The battle for Sri Lanka’s democracy appears to be increasing momentum, with the Supreme Court starting hearings on petitions filed contesting the Gazette dissolving Parliament on Tuesday. On Wednesday, when Parliament meets again, another vote in Parliament is expected, and if MP Rajapaksa and his supporters are unable to show majority, it would further weaken their efforts to push for a General Election. 

The interim injunction by the Court of Appeal has also deepened questions of the legality of decisions made by the Sirisena-Rajapaksa Cabinet. Questions have been raised about the legality of the decisions and whether they are made with adequate consultation. A recent decision by the Finance Ministry to reduce sugar taxes introduced earlier this year ran into criticism over health concerns. 

Locally, as much as 85% of ill-health can be traced back to Non-Communicable Diseases (NCDs) such as diabetes, cancer, high blood pressure and kidney diseases among others, mirroring a developed country. Also, there is indication that poorer people are more likely to be affected by poor diet choices than wealthier members of society. Other tax concessions proposed since 26 October would need a Parliament vote to be implemented, but concerns have been raised about what their impact would be on public revenue.

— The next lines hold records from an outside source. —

-- ==== Sys2Proof/Machine/Decoders.lean ====
section
/-! DEFINITION. Protocol decoders with range validation: DSTAT, DCRED, DWORD, RDCRED (spec 43_protocol_decoders.md).
RESULT is written in the issue step also when the response line is held (R52 over R31: DEDUCED, unsafe, log 5). -/

namespace Sys2Proof.Machine

open Sys2Proof

/-! ### Status set -/

/-- The `state` value with number 0, 1 or 2 (R54); only reached after the range check. -/
def armStateOf : Nat → ArmState
  | 0 => .disarmed
  | 1 => .armed
  | _ => .alert

/-- The `method` value with number 0, 1 or 2 (R54); only reached after the range check. -/
def armMethodOf : Nat → ArmMethod
  | 0 => .none
  | 1 => .stay
  | _ => .away

/-- The `sensor` value with number 0, 1, 2 or 3 (R54); only reached after the range check. -/
def sensorOf : Nat → Sensor
  | 0 => .noneTriggered
  | 1 => .oneTriggered
  | 2 => .multipleTriggered
  | _ => .offline

/-- The triple at the fixed offsets 7, 9 and 11, if each digit is in its range, compared as integers (R231). -/
def State.decodeStatus (s : State) : Option Status :=
  let st := s.getDigit 7
  let me := s.getDigit 9
  let se := s.getDigit 11
  if 0 ≤ st ∧ st ≤ 2 ∧ 0 ≤ me ∧ me ≤ 2 ∧ 0 ≤ se ∧ se ≤ 3 then
    some ⟨armStateOf st.toNat, armMethodOf me.toNat, sensorOf se.toNat⟩
  else none

/-- DSTAT (R231). -/
def execDstat (s : State) : Host.Outcome State Fault Refusal :=
  .next (match s.decodeStatus with
    | some t => ((s.setHstat t).setResult 1#16).emitLine rspOk
    | none => (s.setResult 0#16).emitLine rspBadValue)

/-! ### Credentials -/

/-- What the credential field scan returns: (ss, ps, ovf) of R234. -/
structure CredScan where
  ssid : Bytes
  pass : Bytes
  ovf  : Bool
deriving DecidableEq, Repr

/-- The second loop of R234: the pass runs to the end of the text view, at most CRED_MAX = 16 bytes (00_scope.md R9). -/
def scanPass (ss ps : Bytes) : Bytes → CredScan
  | [] => ⟨ss, ps, false⟩
  | b :: l => if ps.length = 16 then ⟨ss, ps, true⟩ else scanPass ss (ps ++ [b]) l

/-- The first loop of R234: the ssid ends at the first ',' (0x2C), which is skipped, or at the end of the text view. -/
def scanSsid (ss : Bytes) : Bytes → CredScan
  | [] => ⟨ss, [], false⟩
  | b :: l =>
    if b = 0x2C#8 then scanPass ss [] l
    else if ss.length = 16 then ⟨ss, [], true⟩
    else scanSsid (ss ++ [b]) l

/-- The credential field scan over the text view, from offset 12 (R234). -/
def State.scanCredentials (s : State) : CredScan := scanSsid [] (s.text.drop 12)

/-- A field as a credential register: zero-padded to 16, with its length (R233). -/
def credentialOf (l : Bytes) : Credential := ⟨Vector.ofFn (fun i => l.getD i.val 0#8), Fin.ofNat 17 l.length⟩

/-- DCRED (R233, R235). -/
def execDcred (s : State) : Host.Outcome State Fault Refusal :=
  .next (
    let c := s.scanCredentials
    let ss := if c.ovf then [] else c.ssid
    let ps := if c.ovf then [] else c.pass
    (((s.setCredentials (credentialOf ss) (credentialOf ps)).setFlags (s.flags.putCredOvf c.ovf)).setResult
      (boolResult (!c.ovf))).emitLine rspOk)

/-! ### Single-word commands and credential read-back -/

/-- DWORD k (R240). It only recognises and acknowledges (R241). -/
def execDword (k : BitVec 4) (s : State) : Host.Outcome State Fault Refusal :=
  .next (s.withKeyword k (fun w =>
    if occurs w s.text then (s.setResult 1#16).emitLine rspOk else s.setResult 0#16))

/-- One byte of a credential register, 0 at and above 16 (R242). -/
def Credential.readByte (c : Credential) (i : Nat) : Byte := c.bytes.toList.getD i 0#8

/-- RDCRED sel, idx (R242); `raise Illegal` for sel above 1 (R108). -/
def execRdcred (sel idx : BitVec 8) (s : State) : Host.Outcome State Fault Refusal :=
  .next (
    if sel = 0#8 then s.setResult ((s.ssid.readByte idx.toNat).setWidth 16)
    else if sel = 1#8 then s.setResult ((s.pass.readByte idx.toNat).setWidth 16)
    else s.raiseIllegal)

end Sys2Proof.Machine
end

Reports have also suggested that the Sirisena-Rajapaksa Cabinet may have been attempting to push through large-scale projects, including one for a LNG tender worth $10 billion, without adequate consultations and due process. Such irresponsible behaviour from policy makers at the highest levels undermines public interest, and could have long-term consequences for Sri Lanka, which is already mired in debt. 

Cabinet, regardless of its composition and political hue, should always work for the benefit of people while promoting transparency and accountability. It is not in the country’s interest to take legally questionable decisions to simply push forward a political agenda.